§ WHAT IS NEEDED: Print, exactly as written, every line from the first line of the records below through the line containing "(∀ r : Word, decode (s.mem.read s.ip) = .ok (.add", and nothing further.

————

/-- R13, R24, R25, R220, R227, R111: what the block reports. The codes of the run states, the causes and the phases; the cause and the
info of each condition (the codes and the infos are the spec's own decision D23); the status outputs, readable in every state; and the
result, the paint count at `Halted` and none before or otherwise (D26). -/
def Obligations.StatusOutputsCodesAndResult : Prop :=
  (RunState.code .running = 0 ∧ RunState.code .halted = 1 ∧ RunState.code .faulted = 2) ∧
    (Cause.code .none = 0 ∧ Cause.code .invalidAddress = 1 ∧ Cause.code .unknownOpcode = 2 ∧
      Cause.code .malformedModeDigit = 3 ∧ Cause.code .arithmeticOverflow = 4 ∧ Cause.code .coordinateOverflow = 5) ∧
    (Phase.code .paint = 0 ∧ Phase.code .turn = 1) ∧
    (∀ (s : State) (n : Int) (w : Word),
      takeFatal (.invalidAddress n) s = { s with runState := .faulted, cause := .invalidAddress, faultInfo := n } ∧
      takeFatal (.unknownOpcode w) s = { s with runState := .faulted, cause := .unknownOpcode, faultInfo := w.val } ∧
      takeFatal (.malformedModeDigit w) s =
        { s with runState := .faulted, cause := .malformedModeDigit, faultInfo := w.val } ∧
      takeFatal (.arithmeticOverflow n) s = { s with runState := .faulted, cause := .arithmeticOverflow, faultInfo := n } ∧
      takeFatal (.coordinateOverflow n) s = { s with runState := .faulted, cause := .coordinateOverflow, faultInfo := n }) ∧
    ∀ s : State,
      s.statusOutputs =
        { runState := RunState.code s.runState
          cause := Cause.code s.cause
          faultInfo := s.faultInfo
          paintCount := s.agent.paint.keys.toFinset.card } ∧
      (s.runState = .halted → s.result = some s.statusOutputs.paintCount) ∧ (s.runState ≠ .halted → s.result = none)

/-- R62: whatever instruction writes the next opcode cell, in any mode, the step goes on to that cell and the very next step fetches and
decodes the word just written. Add, Multiply, LessThan, Equals and Input are all the instructions that write memory (R107). -/
def Obligations.WriteIsSeenByTheNextFetch : Prop :=
  ∀ s : State, s.runState = .running →
    (∀ (m1 m2 m3 : Mode) (a b : Word) (d : Addr), Resolves s m1 m2 m3 a b d → d.val = s.ip.val + 4 →
      (∀ r : Word, decode (s.mem.read s.ip) = .ok (.add m1 m2 m3) → r.val = a.val + b.val → NextFetches s d r) ∧
      (∀ r : Word, decode (s.mem.read s.ip) = .ok (.multiply m1 m2 m3) → r.val = a.val * b.val → NextFetches s d r) ∧
      (decode (s.mem.read s.ip) = .ok (.lessThan m1 m2 m3) → NextFetches s d (if a.val < b.val then .lit 1 else .lit 0)) ∧
      (decode (s.mem.read s.ip) = .ok (.equals m1 m2 m3) → NextFetches s d (if a.val = b.val then .lit 1 else .lit 0))) ∧
    ∀ (m1 : Mode) (d : Addr), dstOperand s 1 m1 = .ok d → d.val = s.ip.val + 2 →
      decode (s.mem.read s.ip) = .ok (.input m1) → NextFetches s d s.agent.pending

/-! ## Runs -/

/-- R109, R110, R111: a run is a function of `image` and `init_input` alone. The states of the run are exactly the states `run n` gives
from their reset, one for each number of steps, so the run has at most one end, and one result. -/
def Obligations.RunIsAFunctionOfImageAndInitInput : Prop :=
  ∀ (image : List Word) (initInput : Word),
    (∀ s, Reachable image initInput s ↔ ∃ n, s = run n (State.resetWith image initInput)) ∧
      ∀ s t, Reachable image initInput s → Reachable image initInput t → s.runState ≠ .running → t.runState ≠ .running →
        s = t ∧ s.result = t.result

/-- R110 (`[derived]`), R160, R161: a jump that is taken to its own address, by either jump and in any modes, steps to the same state,
so it loops for ever. -/
def Obligations.JumpToItselfNeverEnds : Prop :=
  ∀ (s : State) (m1 m2 : Mode) (c g : Word), s.runState = .running → srcOperand s 1 m1 = .ok c → srcOperand s 2 m2 = .ok g →
    g.val = s.ip.val →
    (decode (s.mem.read s.ip) = .ok (.jumpIfTrue m1 m2) ∧ c.val ≠ 0 ∨
      decode (s.mem.read s.ip) = .ok (.jumpIfFalse m1 m2) ∧ c.val = 0) →
    step s = .next s ∧ ∀ n, run n s = s

/-- R35, R200 (the spec's own decision D18): no rule reads `outlog`. Two states that differ at most in it step alike, append the same
words to it, and still differ at most in it; so after any number of steps they report the same status outputs and the same result. -/
def Obligations.OutlogIsNeverRead : Prop :=
  ∀ s u : State, AgreeButOutlog s u →
    (∀ t, step s = .next t → ∃ v, step u = .next v ∧ AgreeButOutlog t v ∧
      ∃ l, t.outlog = s.outlog ++ l ∧ v.outlog = u.outlog ++ l) ∧
    (∀ f, step s = .fault f → step u = .fault f) ∧
    ∀ n, AgreeButOutlog (run n s) (run n u) ∧ (run n s).statusOutputs = (run n u).statusOutputs ∧
      (run n s).result = (run n u).result

/-- R199 (the spec's own decision D16): within the bound of `WithinMoves`, which reset meets and every step keeps, a step raises
`CoordinateOverflow` only as the `2^63`-th move or later. -/
def Obligations.CoordinateOverflowNeedsManyMoves : Prop :=
  ∀ s t : State, WithinMoves s → s.cause = .none → step s = .next t → t.cause = .coordinateOverflow →
    9223372036854775808 ≤ s.outlog.length / 2 + 1

/-! ## Reset -/

/-- R39, R250, R251 (the spec's own decisions D6, D7, D17, D18, D23): reset, in any state, sets every piece of state, and the first step
fetches the image's first word. The clause on `State.reset`, the host's one reset state, is the model's choice of an image and an
`init_input` for it (log entry 5), not the spec's. -/
def Obligations.ResetSetsEveryField : Prop :=
  ∀ (s : State) (image : List Word) (initInput : Word),
    (∀ a : Addr, (s.applyReset image initInput).mem.read a = image.getD a.val Word.zero) ∧
      (s.applyReset image initInput).ip.val = 0 ∧ (s.applyReset image initInput).rb.val = 0 ∧
      (s.applyReset image initInput).runState = .running ∧ (s.applyReset image initInput).cause = .none ∧
      (s.applyReset image initInput).faultInfo = 0 ∧ (s.applyReset image initInput).outlog = [] ∧
      (s.applyReset image initInput).agent.phase = .paint ∧ (s.applyReset image initInput).agent.pos.x.val = 0 ∧
      (s.applyReset image initInput).agent.pos.y.val = 0 ∧ (s.applyReset image initInput).agent.heading = .north ∧
      (s.applyReset image initInput).agent.paint = [] ∧ (s.applyReset image initInput).agent.pending = initInput ∧
      State.reset = State.resetWith [] Word.zero ∧
      ∀ w rest, image = w :: rest → fetchDecode (s.applyReset image initInput) = decode w

/-- Every invariant stated below holds at reset (R39), for every image of legal length (R11) and every `init_input`. The clause
`CanonicalMaps` is the model's own form of the two maps (log entries 1 and 9), not the spec's. -/
def Obligations.ResetMeetsTheInvariants : Prop :=
  ∀ (image : List Word) (initInput : Word), ImageWellFormed image →
    CanonicalMaps (State.resetWith image initInput) ∧ StatusConsistent (State.resetWith image initInput) ∧
      PhaseMatchesOutputs (State.resetWith image initInput) ∧ PaintCountBounded (State.resetWith image initInput) ∧
      WithinMoves (State.resetWith image initInput) ∧ HeadingMatchesMoves (State.resetWith image initInput) ∧
      PendingIsColourHere (State.resetWith image initInput) ∧ AgentFollowsOutlog initInput (State.resetWith image initInput)

/-! ## Invariants every step keeps, from every state -/

/-- Memory and the paint map stay in canonical form (log entries 1 and 9, the model's choice). -/
def Obligations.StepKeepsCanonicalMaps : Prop :=
  ∀ s t : State, CanonicalMaps s → step s = .next t → CanonicalMaps t

/-- R24: `cause` and `fault_info` are set only on entry to `Faulted`. -/
def Obligations.StepKeepsStatusConsistent : Prop :=
  ∀ s t : State, StatusConsistent s → step s = .next t → StatusConsistent t

/-- R201 (`[derived]`): the phase follows the parity of the outputs. -/
def Obligations.StepKeepsPhaseMatchesOutputs : Prop :=
  ∀ s t : State, PhaseMatchesOutputs s → step s = .next t → PhaseMatchesOutputs t

/-- R34 (`[derived]`): `paint_count` never exceeds the number of outputs made in the Paint phase. The conjunct `paint.wf` of the invariant
is the model's own form of the paint map (log entry 9), not the spec's. -/
def Obligations.StepKeepsPaintCountBounded : Prop :=
  ∀ s t : State, PaintCountBounded s → step s = .next t → PaintCountBounded t

/-- R199, R195: the agent is never further from the start than it has made moves. -/
def Obligations.StepKeepsWithinMoves : Prop :=
  ∀ s t : State, WithinMoves s → step s = .next t → WithinMoves t

/-- R203 (`[derived]`): consecutive moves alternate between vertical and horizontal headings. -/
def Obligations.StepKeepsHeadingMatchesMoves : Prop :=
  ∀ s t : State, HeadingMatchesMoves s → step s = .next t → HeadingMatchesMoves t

/-- R36 (`[derived]`), R196: between a move and the next paint the pending input is the colour of the agent's cell. -/
def Obligations.StepKeepsPendingIsColourHere : Prop :=
  ∀ s t : State, PendingIsColourHere s → step s = .next t → PendingIsColourHere t

/-- R190, R191: the agent's state is the replay of the emitted words from its reset state, and nothing else enters it. -/
def Obligations.StepKeepsAgentFollowsOutlog : Prop :=
  ∀ (initInput : Word) (s t : State), AgentFollowsOutlog initInput s → step s = .next t → AgentFollowsOutlog initInput t
end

————

§ RESPONSE BELOW:
/-- R13, R24, R25, R220, R227, R111: what the block reports. The codes of the run states, the causes and the phases; the cause and the
info of each condition (the codes and the infos are the spec's own decision D23); the status outputs, readable in every state; and the
result, the paint count at `Halted` and none before or otherwise (D26). -/
def Obligations.StatusOutputsCodesAndResult : Prop :=
  (RunState.code .running = 0 ∧ RunState.code .halted = 1 ∧ RunState.code .faulted = 2) ∧
    (Cause.code .none = 0 ∧ Cause.code .invalidAddress = 1 ∧ Cause.code .unknownOpcode = 2 ∧
      Cause.code .malformedModeDigit = 3 ∧ Cause.code .arithmeticOverflow = 4 ∧ Cause.code .coordinateOverflow = 5) ∧
    (Phase.code .paint = 0 ∧ Phase.code .turn = 1) ∧
    (∀ (s : State) (n : Int) (w : Word),
      takeFatal (.invalidAddress n) s = { s with runState := .faulted, cause := .invalidAddress, faultInfo := n } ∧
      takeFatal (.unknownOpcode w) s = { s with runState := .faulted, cause := .unknownOpcode, faultInfo := w.val } ∧
      takeFatal (.malformedModeDigit w) s =
        { s with runState := .faulted, cause := .malformedModeDigit, faultInfo := w.val } ∧
      takeFatal (.arithmeticOverflow n) s = { s with runState := .faulted, cause := .arithmeticOverflow, faultInfo := n } ∧
      takeFatal (.coordinateOverflow n) s = { s with runState := .faulted, cause := .coordinateOverflow, faultInfo := n }) ∧
    ∀ s : State,
      s.statusOutputs =
        { runState := RunState.code s.runState
          cause := Cause.code s.cause
          faultInfo := s.faultInfo
          paintCount := s.agent.paint.keys.toFinset.card } ∧
      (s.runState = .halted → s.result = some s.statusOutputs.paintCount) ∧ (s.runState ≠ .halted → s.result = none)

/-- R62: whatever instruction writes the next opcode cell, in any mode, the step goes on to that cell and the very next step fetches and
decodes the word just written. Add, Multiply, LessThan, Equals and Input are all the instructions that write memory (R107). -/
def Obligations.WriteIsSeenByTheNextFetch : Prop :=
  ∀ s : State, s.runState = .running →
    (∀ (m1 m2 m3 : Mode) (a b : Word) (d : Addr), Resolves s m1 m2 m3 a b d → d.val = s.ip.val + 4 →
      (∀ r : Word, decode (s.mem.read s.ip) = .ok (.add m1 m2 m3) → r.val = a.val + b.val → NextFetches s d r) ∧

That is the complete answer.